Beginning with the very first line, please reproduce the entries exactly through the line containing "namespace Sys2Proof".

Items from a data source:

------

-- ==== Sys2Proof/Laws/Decode.lean ====
section
/-! SUPPORT. The fields of a packed word (R240): each field that a format packs is the field that the decoder reads. -/

namespace Sys2Proof

@[simp] theorem packR_fOp (op : BitVec 6) (d a b : RegNo) (fn : BitVec 7) (la : La) : fOp (packR op d a b fn la) = op := by
  simp only [fOp, packR]
  rw [BitVec.extractLsb'_append_eq_of_le (by decide), BitVec.extractLsb'_append_eq_of_le (by decide), BitVec.extractLsb'_append_eq_of_le (by decide), BitVec.extractLsb'_append_eq_of_le (by decide), BitVec.extractLsb'_append_eq_of_le (by decide)]; exact BitVec.extractLsb'_eq_self

@[simp] theorem packR_fD (op : BitVec 6) (d a b : RegNo) (fn : BitVec 7) (la : La) : fD (packR op d a b fn la) = d := by
  simp only [fD, packR]
  rw [BitVec.extractLsb'_append_eq_of_le (by decide), BitVec.extractLsb'_append_eq_of_le (by decide), BitVec.extractLsb'_append_eq_of_le (by decide), BitVec.extractLsb'_append_eq_of_le (by decide), BitVec.extractLsb'_append_eq_of_add_le (by decide)]; exact BitVec.extractLsb'_eq_self

@[simp] theorem packR_fA (op : BitVec 6) (d a b : RegNo) (fn : BitVec 7) (la : La) : fA (packR op d a b fn la) = a := by
  simp only [fA, packR]
  rw [BitVec.extractLsb'_append_eq_of_le (by decide), BitVec.extractLsb'_append_eq_of_le (by decide), BitVec.extractLsb'_append_eq_of_le (by decide), BitVec.extractLsb'_append_eq_of_add_le (by decide)]; exact BitVec.extractLsb'_eq_self

@[simp] theorem packR_fB (op : BitVec 6) (d a b : RegNo) (fn : BitVec 7) (la : La) : fB (packR op d a b fn la) = b := by
  simp only [fB, packR]
  rw [BitVec.extractLsb'_append_eq_of_le (by decide), BitVec.extractLsb'_append_eq_of_le (by decide), BitVec.extractLsb'_append_eq_of_add_le (by decide)]; exact BitVec.extractLsb'_eq_self

@[simp] theorem packR_fRfn (op : BitVec 6) (d a b : RegNo) (fn : BitVec 7) (la : La) : fRfn (packR op d a b fn la) = fn := by
  simp only [fRfn, packR]
  rw [BitVec.extractLsb'_append_eq_of_le (by decide), BitVec.extractLsb'_append_eq_of_add_le (by decide)]; exact BitVec.extractLsb'_eq_self

@[simp] theorem packR_fLa (op : BitVec 6) (d a b : RegNo) (fn : BitVec 7) (la : La) : fLa (packR op d a b fn la) = la := by
  simp only [fLa, packR]
  rw [BitVec.extractLsb'_append_eq_of_add_le (by decide)]; exact BitVec.extractLsb'_eq_self

@[simp] theorem packI_fOp (op : BitVec 6) (d a : RegNo) (imm : BitVec 16) : fOp (packI op d a imm) = op := by
  simp only [fOp, packI]
  rw [BitVec.extractLsb'_append_eq_of_le (by decide), BitVec.extractLsb'_append_eq_of_le (by decide), BitVec.extractLsb'_append_eq_of_le (by decide)]; exact BitVec.extractLsb'_eq_self

@[simp] theorem packI_fD (op : BitVec 6) (d a : RegNo) (imm : BitVec 16) : fD (packI op d a imm) = d := by
  simp only [fD, packI]
  rw [BitVec.extractLsb'_append_eq_of_le (by decide), BitVec.extractLsb'_append_eq_of_le (by decide), BitVec.extractLsb'_append_eq_of_add_le (by decide)]; exact BitVec.extractLsb'_eq_self

@[simp] theorem packI_fA (op : BitVec 6) (d a : RegNo) (imm : BitVec 16) : fA (packI op d a imm) = a := by
  simp only [fA, packI]
  rw [BitVec.extractLsb'_append_eq_of_le (by decide), BitVec.extractLsb'_append_eq_of_add_le (by decide)]; exact BitVec.extractLsb'_eq_self

@[simp] theorem packI_fImm16 (op : BitVec 6) (d a : RegNo) (imm : BitVec 16) : fImm16 (packI op d a imm) = imm := by
  simp only [fImm16, packI]
  rw [BitVec.extractLsb'_append_eq_of_add_le (by decide)]; exact BitVec.extractLsb'_eq_self

@[simp] theorem packU_fOp (op : BitVec 6) (d : RegNo) (imm : BitVec 21) : fOp (packU op d imm) = op := by
  simp only [fOp, packU]
  rw [BitVec.extractLsb'_append_eq_of_le (by decide), BitVec.extractLsb'_append_eq_of_le (by decide)]; exact BitVec.extractLsb'_eq_self

@[simp] theorem packU_fD (op : BitVec 6) (d : RegNo) (imm : BitVec 21) : fD (packU op d imm) = d := by
  simp only [fD, packU]
  rw [BitVec.extractLsb'_append_eq_of_le (by decide), BitVec.extractLsb'_append_eq_of_add_le (by decide)]; exact BitVec.extractLsb'_eq_self

@[simp] theorem packU_fImm21 (op : BitVec 6) (d : RegNo) (imm : BitVec 21) : fImm21 (packU op d imm) = imm := by
  simp only [fImm21, packU]
  rw [BitVec.extractLsb'_append_eq_of_add_le (by decide)]; exact BitVec.extractLsb'_eq_self

@[simp] theorem packM_fOp (op : BitVec 6) (t a : RegNo) (sg : SegNo) (la : La) (off : BitVec 9) : fOp (packM op t a sg la off) = op := by
  simp only [fOp, packM]
  rw [BitVec.extractLsb'_append_eq_of_le (by decide), BitVec.extractLsb'_append_eq_of_le (by decide), BitVec.extractLsb'_append_eq_of_le (by decide), BitVec.extractLsb'_append_eq_of_le (by decide), BitVec.extractLsb'_append_eq_of_le (by decide)]; exact BitVec.extractLsb'_eq_self

@[simp] theorem packM_fD (op : BitVec 6) (t a : RegNo) (sg : SegNo) (la : La) (off : BitVec 9) : fD (packM op t a sg la off) = t := by
  simp only [fD, packM]
  rw [BitVec.extractLsb'_append_eq_of_le (by decide), BitVec.extractLsb'_append_eq_of_le (by decide), BitVec.extractLsb'_append_eq_of_le (by decide), BitVec.extractLsb'_append_eq_of_le (by decide), BitVec.extractLsb'_append_eq_of_add_le (by decide)]; exact BitVec.extractLsb'_eq_self

@[simp] theorem packM_fA (op : BitVec 6) (t a : RegNo) (sg : SegNo) (la : La) (off : BitVec 9) : fA (packM op t a sg la off) = a := by
  simp only [fA, packM]
  rw [BitVec.extractLsb'_append_eq_of_le (by decide), BitVec.extractLsb'_append_eq_of_le (by decide), BitVec.extractLsb'_append_eq_of_le (by decide), BitVec.extractLsb'_append_eq_of_add_le (by decide)]; exact BitVec.extractLsb'_eq_self

@[simp] theorem packM_fSgM (op : BitVec 6) (t a : RegNo) (sg : SegNo) (la : La) (off : BitVec 9) : fSgM (packM op t a sg la off) = sg := by
  simp only [fSgM, packM]
  rw [BitVec.extractLsb'_append_eq_of_le (by decide), BitVec.extractLsb'_append_eq_of_le (by decide), BitVec.extractLsb'_append_eq_of_add_le (by decide)]; exact BitVec.extractLsb'_eq_self

@[simp] theorem packM_fLaM (op : BitVec 6) (t a : RegNo) (sg : SegNo) (la : La) (off : BitVec 9) : fLaM (packM op t a sg la off) = la := by
  simp only [fLaM, packM]
  rw [BitVec.extractLsb'_append_eq_of_le (by decide), BitVec.extractLsb'_append_eq_of_add_le (by decide)]; exact BitVec.extractLsb'_eq_self

@[simp] theorem packM_fOff9 (op : BitVec 6) (t a : RegNo) (sg : SegNo) (la : La) (off : BitVec 9) : fOff9 (packM op t a sg la off) = off := by
  simp only [fOff9, packM]
  rw [BitVec.extractLsb'_append_eq_of_add_le (by decide)]; exact BitVec.extractLsb'_eq_self

@[simp] theorem packA_fOp (op : BitVec 6) (d a b : RegNo) (sg : SegNo) (fn : BitVec 4) (la : La) : fOp (packA op d a b sg fn la) = op := by
  simp only [fOp, packA]
  rw [BitVec.extractLsb'_append_eq_of_le (by decide), BitVec.extractLsb'_append_eq_of_le (by decide), BitVec.extractLsb'_append_eq_of_le (by decide), BitVec.extractLsb'_append_eq_of_le (by decide), BitVec.extractLsb'_append_eq_of_le (by decide), BitVec.extractLsb'_append_eq_of_le (by decide)]; exact BitVec.extractLsb'_eq_self

@[simp] theorem packA_fD (op : BitVec 6) (d a b : RegNo) (sg : SegNo) (fn : BitVec 4) (la : La) : fD (packA op d a b sg fn la) = d := by
  simp only [fD, packA]
  rw [BitVec.extractLsb'_append_eq_of_le (by decide), BitVec.extractLsb'_append_eq_of_le (by decide), BitVec.extractLsb'_append_eq_of_le (by decide), BitVec.extractLsb'_append_eq_of_le (by decide), BitVec.extractLsb'_append_eq_of_le (by decide), BitVec.extractLsb'_append_eq_of_add_le (by decide)]; exact BitVec.extractLsb'_eq_self

@[simp] theorem packA_fA (op : BitVec 6) (d a b : RegNo) (sg : SegNo) (fn : BitVec 4) (la : La) : fA (packA op d a b sg fn la) = a := by
  simp only [fA, packA]
  rw [BitVec.extractLsb'_append_eq_of_le (by decide), BitVec.extractLsb'_append_eq_of_le (by decide), BitVec.extractLsb'_append_eq_of_le (by decide), BitVec.extractLsb'_append_eq_of_le (by decide), BitVec.extractLsb'_append_eq_of_add_le (by decide)]; exact BitVec.extractLsb'_eq_self

@[simp] theorem packA_fB (op : BitVec 6) (d a b : RegNo) (sg : SegNo) (fn : BitVec 4) (la : La) : fB (packA op d a b sg fn la) = b := by
  simp only [fB, packA]
  rw [BitVec.extractLsb'_append_eq_of_le (by decide), BitVec.extractLsb'_append_eq_of_le (by decide), BitVec.extractLsb'_append_eq_of_le (by decide), BitVec.extractLsb'_append_eq_of_add_le (by decide)]; exact BitVec.extractLsb'_eq_self

@[simp] theorem packA_fSgA (op : BitVec 6) (d a b : RegNo) (sg : SegNo) (fn : BitVec 4) (la : La) : fSgA (packA op d a b sg fn la) = sg := by
  simp only [fSgA, packA]
  rw [BitVec.extractLsb'_append_eq_of_le (by decide), BitVec.extractLsb'_append_eq_of_le (by decide), BitVec.extractLsb'_append_eq_of_add_le (by decide)]; exact BitVec.extractLsb'_eq_self

@[simp] theorem packA_fAfn (op : BitVec 6) (d a b : RegNo) (sg : SegNo) (fn : BitVec 4) (la : La) : fAfn (packA op d a b sg fn la) = fn := by
  simp only [fAfn, packA]
  rw [BitVec.extractLsb'_append_eq_of_le (by decide), BitVec.extractLsb'_append_eq_of_add_le (by decide)]; exact BitVec.extractLsb'_eq_self

@[simp] theorem packA_fLa (op : BitVec 6) (d a b : RegNo) (sg : SegNo) (fn : BitVec 4) (la : La) : fLa (packA op d a b sg fn la) = la := by
  simp only [fLa, packA]
  rw [BitVec.extractLsb'_append_eq_of_add_le (by decide)]; exact BitVec.extractLsb'_eq_self

@[simp] theorem packV_fOp (op : BitVec 6) (d a b : RegNo) (pm : PNo) (ty : BitVec 3) (fn : BitVec 5) : fOp (packV op d a b pm ty fn) = op := by
  simp only [fOp, packV]
  rw [BitVec.extractLsb'_append_eq_of_le (by decide), BitVec.extractLsb'_append_eq_of_le (by decide), BitVec.extractLsb'_append_eq_of_le (by decide), BitVec.extractLsb'_append_eq_of_le (by decide), BitVec.extractLsb'_append_eq_of_le (by decide), BitVec.extractLsb'_append_eq_of_le (by decide)]; exact BitVec.extractLsb'_eq_self

@[simp] theorem packV_fD (op : BitVec 6) (d a b : RegNo) (pm : PNo) (ty : BitVec 3) (fn : BitVec 5) : fD (packV op d a b pm ty fn) = d := by
  simp only [fD, packV]
  rw [BitVec.extractLsb'_append_eq_of_le (by decide), BitVec.extractLsb'_append_eq_of_le (by decide), BitVec.extractLsb'_append_eq_of_le (by decide), BitVec.extractLsb'_append_eq_of_le (by decide), BitVec.extractLsb'_append_eq_of_le (by decide), BitVec.extractLsb'_append_eq_of_add_le (by decide)]; exact BitVec.extractLsb'_eq_self

@[simp] theorem packV_fA (op : BitVec 6) (d a b : RegNo) (pm : PNo) (ty : BitVec 3) (fn : BitVec 5) : fA (packV op d a b pm ty fn) = a := by
  simp only [fA, packV]
  rw [BitVec.extractLsb'_append_eq_of_le (by decide), BitVec.extractLsb'_append_eq_of_le (by decide), BitVec.extractLsb'_append_eq_of_le (by decide), BitVec.extractLsb'_append_eq_of_le (by decide), BitVec.extractLsb'_append_eq_of_add_le (by decide)]; exact BitVec.extractLsb'_eq_self

@[simp] theorem packV_fB (op : BitVec 6) (d a b : RegNo) (pm : PNo) (ty : BitVec 3) (fn : BitVec 5) : fB (packV op d a b pm ty fn) = b := by
  simp only [fB, packV]
  rw [BitVec.extractLsb'_append_eq_of_le (by decide), BitVec.extractLsb'_append_eq_of_le (by decide), BitVec.extractLsb'_append_eq_of_le (by decide), BitVec.extractLsb'_append_eq_of_add_le (by decide)]; exact BitVec.extractLsb'_eq_self

@[simp] theorem packV_fSgA (op : BitVec 6) (d a b : RegNo) (pm : PNo) (ty : BitVec 3) (fn : BitVec 5) : fSgA (packV op d a b pm ty fn) = pm := by
  simp only [fSgA, packV]
  rw [BitVec.extractLsb'_append_eq_of_le (by decide), BitVec.extractLsb'_append_eq_of_le (by decide), BitVec.extractLsb'_append_eq_of_add_le (by decide)]; exact BitVec.extractLsb'_eq_self

@[simp] theorem packV_fTy (op : BitVec 6) (d a b : RegNo) (pm : PNo) (ty : BitVec 3) (fn : BitVec 5) : fTy (packV op d a b pm ty fn) = ty := by
  simp only [fTy, packV]
  rw [BitVec.extractLsb'_append_eq_of_le (by decide), BitVec.extractLsb'_append_eq_of_add_le (by decide)]; exact BitVec.extractLsb'_eq_self

@[simp] theorem packV_fVfn (op : BitVec 6) (d a b : RegNo) (pm : PNo) (ty : BitVec 3) (fn : BitVec 5) : fVfn (packV op d a b pm ty fn) = fn := by
  simp only [fVfn, packV]
  rw [BitVec.extractLsb'_append_eq_of_add_le (by decide)]; exact BitVec.extractLsb'_eq_self

@[simp] theorem packMX_fOp (md : TileNo) (a b : RegNo) (sa sb : SegNo) (fn : BitVec 4) : fOp (packMX md a b sa sb fn) = (0x2D : BitVec 6) := by
  simp only [fOp, packMX]
  rw [BitVec.extractLsb'_append_eq_of_le (by decide), BitVec.extractLsb'_append_eq_of_le (by decide), BitVec.extractLsb'_append_eq_of_le (by decide), BitVec.extractLsb'_append_eq_of_le (by decide), BitVec.extractLsb'_append_eq_of_le (by decide), BitVec.extractLsb'_append_eq_of_le (by decide)]; exact BitVec.extractLsb'_eq_self

@[simp] theorem packMX_fMd (md : TileNo) (a b : RegNo) (sa sb : SegNo) (fn : BitVec 4) : fMd (packMX md a b sa sb fn) = md := by
  simp only [fMd, packMX]
  rw [BitVec.extractLsb'_append_eq_of_le (by decide), BitVec.extractLsb'_append_eq_of_le (by decide), BitVec.extractLsb'_append_eq_of_le (by decide), BitVec.extractLsb'_append_eq_of_le (by decide), BitVec.extractLsb'_append_eq_of_le (by decide), BitVec.extractLsb'_append_eq_of_add_le (by decide)]; exact BitVec.extractLsb'_eq_self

------

Result for this exercise
-- ==== Sys2Proof/Laws/Decode.lean ====
section
/-! SUPPORT. The fields of a packed word (R240): each field that a format packs is the field that the decoder reads. -/

namespace Sys2Proof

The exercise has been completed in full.